# The task:
Needed from the data below: every line from the one with "keeps_ite ha (State.mapRecs_keeps" up to and including the one with "with_reducible apply State.report_keeps", repeated exactly and with nothing else.

___ Extracted records

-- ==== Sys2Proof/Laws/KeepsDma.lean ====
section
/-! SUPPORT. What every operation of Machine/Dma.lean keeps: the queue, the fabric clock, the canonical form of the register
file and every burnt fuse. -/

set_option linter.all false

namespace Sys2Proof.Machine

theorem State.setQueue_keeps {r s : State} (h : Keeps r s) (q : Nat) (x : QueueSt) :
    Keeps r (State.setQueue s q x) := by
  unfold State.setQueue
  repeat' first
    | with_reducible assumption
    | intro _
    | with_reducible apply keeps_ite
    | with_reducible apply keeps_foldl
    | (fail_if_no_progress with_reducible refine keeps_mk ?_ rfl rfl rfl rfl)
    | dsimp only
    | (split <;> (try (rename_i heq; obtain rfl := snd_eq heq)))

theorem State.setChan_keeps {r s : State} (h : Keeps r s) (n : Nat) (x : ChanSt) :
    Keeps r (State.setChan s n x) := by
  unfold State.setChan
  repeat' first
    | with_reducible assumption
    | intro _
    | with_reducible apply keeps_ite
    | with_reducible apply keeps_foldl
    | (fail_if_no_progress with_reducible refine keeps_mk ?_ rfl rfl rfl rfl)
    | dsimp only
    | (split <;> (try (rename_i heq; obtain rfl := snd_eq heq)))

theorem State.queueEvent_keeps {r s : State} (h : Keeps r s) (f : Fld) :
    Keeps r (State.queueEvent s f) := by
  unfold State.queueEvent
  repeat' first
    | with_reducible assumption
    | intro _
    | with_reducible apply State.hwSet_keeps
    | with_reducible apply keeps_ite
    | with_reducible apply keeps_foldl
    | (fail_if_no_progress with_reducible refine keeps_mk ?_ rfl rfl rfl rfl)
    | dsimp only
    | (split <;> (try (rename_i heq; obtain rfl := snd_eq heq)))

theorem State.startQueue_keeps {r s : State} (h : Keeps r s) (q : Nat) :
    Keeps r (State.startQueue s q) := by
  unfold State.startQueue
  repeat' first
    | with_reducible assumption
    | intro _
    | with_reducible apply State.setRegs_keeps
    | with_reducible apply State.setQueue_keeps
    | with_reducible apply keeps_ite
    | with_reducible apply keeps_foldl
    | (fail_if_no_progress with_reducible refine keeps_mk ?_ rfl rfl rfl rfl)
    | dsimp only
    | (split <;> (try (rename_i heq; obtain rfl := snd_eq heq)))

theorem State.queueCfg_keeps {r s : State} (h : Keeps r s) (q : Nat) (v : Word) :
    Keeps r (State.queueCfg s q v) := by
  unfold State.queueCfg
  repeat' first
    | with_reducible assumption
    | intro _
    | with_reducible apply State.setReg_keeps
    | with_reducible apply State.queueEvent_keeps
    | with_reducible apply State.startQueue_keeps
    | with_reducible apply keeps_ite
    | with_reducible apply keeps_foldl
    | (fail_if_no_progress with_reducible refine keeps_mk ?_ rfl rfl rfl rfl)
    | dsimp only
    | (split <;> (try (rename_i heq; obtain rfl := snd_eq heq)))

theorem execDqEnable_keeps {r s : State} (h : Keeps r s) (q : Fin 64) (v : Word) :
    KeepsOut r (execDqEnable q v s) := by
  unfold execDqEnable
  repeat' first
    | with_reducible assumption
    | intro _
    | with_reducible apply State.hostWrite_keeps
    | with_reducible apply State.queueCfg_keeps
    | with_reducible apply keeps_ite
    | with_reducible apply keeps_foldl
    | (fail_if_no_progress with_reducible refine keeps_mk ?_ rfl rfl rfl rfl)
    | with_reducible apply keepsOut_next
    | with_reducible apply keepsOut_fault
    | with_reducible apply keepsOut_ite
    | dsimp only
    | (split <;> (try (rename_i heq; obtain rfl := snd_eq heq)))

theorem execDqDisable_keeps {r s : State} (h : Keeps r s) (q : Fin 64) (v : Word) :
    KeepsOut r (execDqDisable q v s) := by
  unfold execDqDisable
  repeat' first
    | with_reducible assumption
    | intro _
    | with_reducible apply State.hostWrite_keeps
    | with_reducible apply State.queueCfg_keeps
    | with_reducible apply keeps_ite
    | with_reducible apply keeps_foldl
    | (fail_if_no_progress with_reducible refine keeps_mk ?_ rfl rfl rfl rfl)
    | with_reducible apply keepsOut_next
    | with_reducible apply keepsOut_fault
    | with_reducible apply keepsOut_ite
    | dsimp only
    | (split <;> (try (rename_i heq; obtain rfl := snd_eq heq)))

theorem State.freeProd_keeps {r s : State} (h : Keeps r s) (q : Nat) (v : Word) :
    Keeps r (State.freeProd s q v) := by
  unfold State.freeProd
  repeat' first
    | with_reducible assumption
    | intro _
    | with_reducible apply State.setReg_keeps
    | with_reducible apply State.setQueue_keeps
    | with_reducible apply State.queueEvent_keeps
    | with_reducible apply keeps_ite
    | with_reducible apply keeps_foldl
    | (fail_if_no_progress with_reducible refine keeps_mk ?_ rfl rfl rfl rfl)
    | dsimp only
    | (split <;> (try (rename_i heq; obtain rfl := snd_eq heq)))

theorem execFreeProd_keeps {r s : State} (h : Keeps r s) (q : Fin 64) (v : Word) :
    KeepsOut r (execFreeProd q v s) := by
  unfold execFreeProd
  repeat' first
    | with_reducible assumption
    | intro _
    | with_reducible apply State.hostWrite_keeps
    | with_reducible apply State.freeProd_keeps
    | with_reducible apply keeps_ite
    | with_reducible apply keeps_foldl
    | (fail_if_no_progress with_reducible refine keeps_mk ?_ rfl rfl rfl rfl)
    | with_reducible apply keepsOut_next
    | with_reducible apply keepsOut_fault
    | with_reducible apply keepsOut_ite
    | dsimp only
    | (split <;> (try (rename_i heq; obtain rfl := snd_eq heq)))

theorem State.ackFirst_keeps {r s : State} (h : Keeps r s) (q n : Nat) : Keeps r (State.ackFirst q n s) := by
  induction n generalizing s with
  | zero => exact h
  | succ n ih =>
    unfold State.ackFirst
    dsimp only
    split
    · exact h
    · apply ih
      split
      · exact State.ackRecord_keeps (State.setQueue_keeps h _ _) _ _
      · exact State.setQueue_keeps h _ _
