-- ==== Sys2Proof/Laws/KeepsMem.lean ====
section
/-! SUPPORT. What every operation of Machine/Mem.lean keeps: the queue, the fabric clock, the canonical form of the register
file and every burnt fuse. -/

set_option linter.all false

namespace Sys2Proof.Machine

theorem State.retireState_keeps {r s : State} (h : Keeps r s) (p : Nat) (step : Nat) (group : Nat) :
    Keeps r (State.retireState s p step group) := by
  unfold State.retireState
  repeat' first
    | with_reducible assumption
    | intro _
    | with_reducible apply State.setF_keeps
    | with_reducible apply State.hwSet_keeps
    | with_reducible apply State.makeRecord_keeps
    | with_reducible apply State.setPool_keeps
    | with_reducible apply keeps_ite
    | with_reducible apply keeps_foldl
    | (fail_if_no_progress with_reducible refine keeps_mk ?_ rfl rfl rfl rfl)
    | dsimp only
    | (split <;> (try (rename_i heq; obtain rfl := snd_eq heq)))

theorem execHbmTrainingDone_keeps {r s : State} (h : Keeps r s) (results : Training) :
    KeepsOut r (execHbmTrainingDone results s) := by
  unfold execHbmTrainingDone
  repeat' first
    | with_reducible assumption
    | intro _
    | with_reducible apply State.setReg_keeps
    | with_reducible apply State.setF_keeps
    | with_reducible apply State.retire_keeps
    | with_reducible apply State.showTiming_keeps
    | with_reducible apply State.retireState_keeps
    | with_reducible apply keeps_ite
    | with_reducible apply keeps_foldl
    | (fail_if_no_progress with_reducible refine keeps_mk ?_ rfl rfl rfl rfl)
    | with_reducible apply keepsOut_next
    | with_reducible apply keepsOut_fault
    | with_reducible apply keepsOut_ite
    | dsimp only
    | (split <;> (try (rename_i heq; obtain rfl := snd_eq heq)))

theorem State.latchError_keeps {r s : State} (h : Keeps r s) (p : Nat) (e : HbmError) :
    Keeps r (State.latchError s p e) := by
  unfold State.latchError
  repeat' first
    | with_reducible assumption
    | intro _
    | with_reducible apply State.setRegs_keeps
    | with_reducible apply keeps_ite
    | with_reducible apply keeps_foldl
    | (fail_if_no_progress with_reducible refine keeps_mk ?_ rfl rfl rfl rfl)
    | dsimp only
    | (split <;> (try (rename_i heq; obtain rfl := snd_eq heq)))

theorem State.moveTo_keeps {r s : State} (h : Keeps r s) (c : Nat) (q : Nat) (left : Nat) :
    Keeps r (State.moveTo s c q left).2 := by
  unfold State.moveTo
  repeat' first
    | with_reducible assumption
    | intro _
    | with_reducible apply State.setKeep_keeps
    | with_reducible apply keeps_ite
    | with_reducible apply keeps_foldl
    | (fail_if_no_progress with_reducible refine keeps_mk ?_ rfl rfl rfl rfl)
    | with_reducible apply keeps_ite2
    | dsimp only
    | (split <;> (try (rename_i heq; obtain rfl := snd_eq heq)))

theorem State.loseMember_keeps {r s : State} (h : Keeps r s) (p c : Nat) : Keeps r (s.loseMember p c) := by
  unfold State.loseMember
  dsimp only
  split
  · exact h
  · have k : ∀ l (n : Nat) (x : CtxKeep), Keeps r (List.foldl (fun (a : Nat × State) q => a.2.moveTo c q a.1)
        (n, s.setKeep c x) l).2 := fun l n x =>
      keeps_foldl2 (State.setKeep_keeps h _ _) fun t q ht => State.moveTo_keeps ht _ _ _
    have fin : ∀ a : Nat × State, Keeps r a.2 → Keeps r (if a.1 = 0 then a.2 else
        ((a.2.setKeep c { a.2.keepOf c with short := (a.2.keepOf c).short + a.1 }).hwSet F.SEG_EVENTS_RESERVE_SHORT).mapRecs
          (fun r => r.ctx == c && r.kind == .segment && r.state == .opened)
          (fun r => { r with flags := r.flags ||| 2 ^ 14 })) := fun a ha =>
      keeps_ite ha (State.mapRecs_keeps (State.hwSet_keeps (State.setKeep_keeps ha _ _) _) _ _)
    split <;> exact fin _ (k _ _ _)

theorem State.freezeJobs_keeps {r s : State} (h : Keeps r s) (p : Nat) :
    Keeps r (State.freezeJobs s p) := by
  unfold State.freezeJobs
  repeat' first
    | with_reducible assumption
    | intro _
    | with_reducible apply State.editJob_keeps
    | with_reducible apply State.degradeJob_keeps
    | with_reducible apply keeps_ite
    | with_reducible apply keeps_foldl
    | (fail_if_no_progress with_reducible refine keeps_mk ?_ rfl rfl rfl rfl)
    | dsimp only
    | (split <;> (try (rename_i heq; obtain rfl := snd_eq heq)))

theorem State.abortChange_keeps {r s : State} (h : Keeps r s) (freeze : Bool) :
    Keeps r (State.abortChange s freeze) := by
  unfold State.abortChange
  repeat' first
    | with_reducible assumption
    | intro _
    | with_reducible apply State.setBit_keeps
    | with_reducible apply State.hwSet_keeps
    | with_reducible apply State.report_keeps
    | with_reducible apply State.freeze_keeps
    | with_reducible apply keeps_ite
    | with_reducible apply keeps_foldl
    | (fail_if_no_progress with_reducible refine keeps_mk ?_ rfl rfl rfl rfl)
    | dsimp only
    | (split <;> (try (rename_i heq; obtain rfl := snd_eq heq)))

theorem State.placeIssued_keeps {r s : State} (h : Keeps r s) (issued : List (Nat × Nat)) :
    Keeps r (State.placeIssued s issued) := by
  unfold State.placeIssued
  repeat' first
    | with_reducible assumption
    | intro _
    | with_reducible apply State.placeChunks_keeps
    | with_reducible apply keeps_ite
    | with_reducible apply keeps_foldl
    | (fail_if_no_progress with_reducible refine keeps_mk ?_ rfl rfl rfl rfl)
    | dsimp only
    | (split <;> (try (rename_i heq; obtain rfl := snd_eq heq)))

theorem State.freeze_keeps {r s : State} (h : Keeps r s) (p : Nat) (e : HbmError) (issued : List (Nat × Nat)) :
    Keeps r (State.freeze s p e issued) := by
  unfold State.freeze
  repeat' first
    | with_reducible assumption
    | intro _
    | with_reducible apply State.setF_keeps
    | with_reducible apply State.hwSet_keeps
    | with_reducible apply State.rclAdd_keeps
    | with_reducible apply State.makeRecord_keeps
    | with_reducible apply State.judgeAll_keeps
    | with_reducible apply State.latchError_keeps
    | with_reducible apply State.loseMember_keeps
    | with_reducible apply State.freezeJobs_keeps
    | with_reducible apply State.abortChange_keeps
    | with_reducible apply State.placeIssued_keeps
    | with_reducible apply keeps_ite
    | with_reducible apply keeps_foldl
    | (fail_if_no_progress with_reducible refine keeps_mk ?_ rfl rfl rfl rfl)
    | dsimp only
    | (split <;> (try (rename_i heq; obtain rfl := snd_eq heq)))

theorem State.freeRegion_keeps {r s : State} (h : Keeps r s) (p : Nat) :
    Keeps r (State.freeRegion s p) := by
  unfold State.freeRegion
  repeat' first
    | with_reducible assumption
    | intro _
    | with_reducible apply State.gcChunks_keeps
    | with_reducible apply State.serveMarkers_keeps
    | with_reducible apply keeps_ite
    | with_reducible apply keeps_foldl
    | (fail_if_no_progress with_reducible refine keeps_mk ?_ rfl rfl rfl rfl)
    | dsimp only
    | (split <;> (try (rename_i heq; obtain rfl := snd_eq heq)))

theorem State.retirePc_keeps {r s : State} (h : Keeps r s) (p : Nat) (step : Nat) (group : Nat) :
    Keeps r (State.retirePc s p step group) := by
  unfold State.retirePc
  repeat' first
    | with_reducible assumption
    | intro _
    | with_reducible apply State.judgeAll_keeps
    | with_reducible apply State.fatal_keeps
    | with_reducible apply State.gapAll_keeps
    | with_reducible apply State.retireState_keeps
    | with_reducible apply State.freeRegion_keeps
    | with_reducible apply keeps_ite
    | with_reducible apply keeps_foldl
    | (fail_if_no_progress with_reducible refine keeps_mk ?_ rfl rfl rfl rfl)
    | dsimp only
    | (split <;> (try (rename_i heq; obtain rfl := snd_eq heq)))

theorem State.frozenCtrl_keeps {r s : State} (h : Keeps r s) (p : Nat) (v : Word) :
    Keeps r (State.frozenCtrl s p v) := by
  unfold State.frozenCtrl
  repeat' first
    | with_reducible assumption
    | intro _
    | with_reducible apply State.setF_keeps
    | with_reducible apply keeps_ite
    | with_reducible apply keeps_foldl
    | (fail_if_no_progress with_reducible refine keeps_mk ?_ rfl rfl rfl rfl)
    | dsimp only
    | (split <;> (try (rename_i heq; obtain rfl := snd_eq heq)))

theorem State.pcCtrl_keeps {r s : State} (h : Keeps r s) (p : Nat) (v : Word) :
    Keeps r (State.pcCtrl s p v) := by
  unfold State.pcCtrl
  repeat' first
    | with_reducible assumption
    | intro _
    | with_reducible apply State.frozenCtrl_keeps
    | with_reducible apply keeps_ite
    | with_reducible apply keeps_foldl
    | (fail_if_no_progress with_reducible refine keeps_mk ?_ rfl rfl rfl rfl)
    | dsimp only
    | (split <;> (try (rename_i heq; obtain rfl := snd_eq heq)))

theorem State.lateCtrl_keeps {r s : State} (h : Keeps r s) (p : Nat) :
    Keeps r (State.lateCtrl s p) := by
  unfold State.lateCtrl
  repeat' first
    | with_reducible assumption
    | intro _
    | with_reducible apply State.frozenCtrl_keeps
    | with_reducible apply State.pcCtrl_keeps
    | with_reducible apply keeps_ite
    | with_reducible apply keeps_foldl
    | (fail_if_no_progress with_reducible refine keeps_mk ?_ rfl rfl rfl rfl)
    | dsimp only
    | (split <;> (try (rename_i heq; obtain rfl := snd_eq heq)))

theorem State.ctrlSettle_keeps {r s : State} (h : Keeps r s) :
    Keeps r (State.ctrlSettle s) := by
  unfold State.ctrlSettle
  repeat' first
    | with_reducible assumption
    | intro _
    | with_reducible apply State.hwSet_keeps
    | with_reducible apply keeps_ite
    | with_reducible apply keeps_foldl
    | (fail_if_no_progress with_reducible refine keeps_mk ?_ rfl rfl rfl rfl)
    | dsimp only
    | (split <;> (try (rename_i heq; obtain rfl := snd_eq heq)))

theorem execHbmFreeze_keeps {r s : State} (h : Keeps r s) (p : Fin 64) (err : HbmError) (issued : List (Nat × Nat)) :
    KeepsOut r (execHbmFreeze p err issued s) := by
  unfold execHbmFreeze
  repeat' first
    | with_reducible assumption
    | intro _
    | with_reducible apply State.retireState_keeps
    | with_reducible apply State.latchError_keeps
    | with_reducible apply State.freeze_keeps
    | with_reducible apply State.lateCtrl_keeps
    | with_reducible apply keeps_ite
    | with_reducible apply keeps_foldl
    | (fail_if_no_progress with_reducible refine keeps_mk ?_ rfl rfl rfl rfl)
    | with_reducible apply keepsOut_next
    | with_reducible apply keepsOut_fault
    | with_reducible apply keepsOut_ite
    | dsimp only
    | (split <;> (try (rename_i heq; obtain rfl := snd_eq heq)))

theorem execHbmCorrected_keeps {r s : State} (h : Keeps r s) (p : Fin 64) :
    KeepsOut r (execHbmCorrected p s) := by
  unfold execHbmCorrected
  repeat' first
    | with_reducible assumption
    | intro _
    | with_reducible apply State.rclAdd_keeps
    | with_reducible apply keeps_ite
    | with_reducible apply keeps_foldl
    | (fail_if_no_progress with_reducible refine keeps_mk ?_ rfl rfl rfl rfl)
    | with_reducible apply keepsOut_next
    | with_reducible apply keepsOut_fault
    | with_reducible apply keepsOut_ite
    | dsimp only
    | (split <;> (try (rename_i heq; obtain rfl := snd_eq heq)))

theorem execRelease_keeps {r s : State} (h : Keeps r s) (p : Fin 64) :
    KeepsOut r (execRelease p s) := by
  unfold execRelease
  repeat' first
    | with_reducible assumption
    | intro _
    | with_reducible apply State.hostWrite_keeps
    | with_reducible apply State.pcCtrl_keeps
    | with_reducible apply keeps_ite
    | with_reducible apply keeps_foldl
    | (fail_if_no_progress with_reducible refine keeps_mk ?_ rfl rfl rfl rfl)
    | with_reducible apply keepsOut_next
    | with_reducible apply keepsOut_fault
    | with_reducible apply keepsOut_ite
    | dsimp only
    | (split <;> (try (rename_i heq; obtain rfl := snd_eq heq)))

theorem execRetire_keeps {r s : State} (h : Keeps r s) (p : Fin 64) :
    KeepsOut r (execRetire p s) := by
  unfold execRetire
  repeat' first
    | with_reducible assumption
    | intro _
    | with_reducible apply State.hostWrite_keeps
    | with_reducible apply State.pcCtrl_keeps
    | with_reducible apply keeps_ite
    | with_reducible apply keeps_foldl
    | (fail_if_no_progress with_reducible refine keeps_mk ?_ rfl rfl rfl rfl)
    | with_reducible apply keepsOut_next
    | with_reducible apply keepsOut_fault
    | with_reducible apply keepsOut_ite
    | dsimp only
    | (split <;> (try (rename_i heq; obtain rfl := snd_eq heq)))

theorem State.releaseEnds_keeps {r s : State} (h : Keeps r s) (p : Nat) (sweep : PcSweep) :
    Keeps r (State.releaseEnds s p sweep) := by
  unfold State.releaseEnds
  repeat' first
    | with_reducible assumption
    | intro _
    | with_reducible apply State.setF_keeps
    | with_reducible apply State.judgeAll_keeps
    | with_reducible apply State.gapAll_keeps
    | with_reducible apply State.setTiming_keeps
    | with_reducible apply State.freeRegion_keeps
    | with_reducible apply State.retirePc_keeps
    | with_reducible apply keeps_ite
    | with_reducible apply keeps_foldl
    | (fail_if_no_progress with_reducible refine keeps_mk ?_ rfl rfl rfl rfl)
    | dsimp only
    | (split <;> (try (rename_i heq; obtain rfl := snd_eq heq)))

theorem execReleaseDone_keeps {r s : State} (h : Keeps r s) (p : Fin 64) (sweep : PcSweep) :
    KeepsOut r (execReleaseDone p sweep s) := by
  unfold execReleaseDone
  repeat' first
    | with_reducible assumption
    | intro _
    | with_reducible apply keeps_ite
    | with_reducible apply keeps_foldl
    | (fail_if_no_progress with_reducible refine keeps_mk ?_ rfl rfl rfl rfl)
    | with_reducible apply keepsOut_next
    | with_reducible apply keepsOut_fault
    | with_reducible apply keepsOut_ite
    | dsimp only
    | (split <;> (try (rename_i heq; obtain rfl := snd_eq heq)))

______

# Solution:
      keeps_ite ha (State.mapRecs_keeps (State.hwSet_keeps (State.setKeep_keeps ha _ _) _) _ _)
    split <;> exact fin _ (k _ _ _)

theorem State.freezeJobs_keeps {r s : State} (h : Keeps r s) (p : Nat) :
    Keeps r (State.freezeJobs s p) := by
  unfold State.freezeJobs
  repeat' first
    | with_reducible assumption
    | intro _
    | with_reducible apply State.editJob_keeps
    | with_reducible apply State.degradeJob_keeps
    | with_reducible apply keeps_ite
    | with_reducible apply keeps_foldl
    | (fail_if_no_progress with_reducible refine keeps_mk ?_ rfl rfl rfl rfl)
    | dsimp only
    | (split <;> (try (rename_i heq; obtain rfl := snd_eq heq)))

theorem State.abortChange_keeps {r s : State} (h : Keeps r s) (freeze : Bool) :
    Keeps r (State.abortChange s freeze) := by
  unfold State.abortChange
  repeat' first
    | with_reducible assumption
    | intro _
    | with_reducible apply State.setBit_keeps
    | with_reducible apply State.hwSet_keeps
    | with_reducible apply State.report_keeps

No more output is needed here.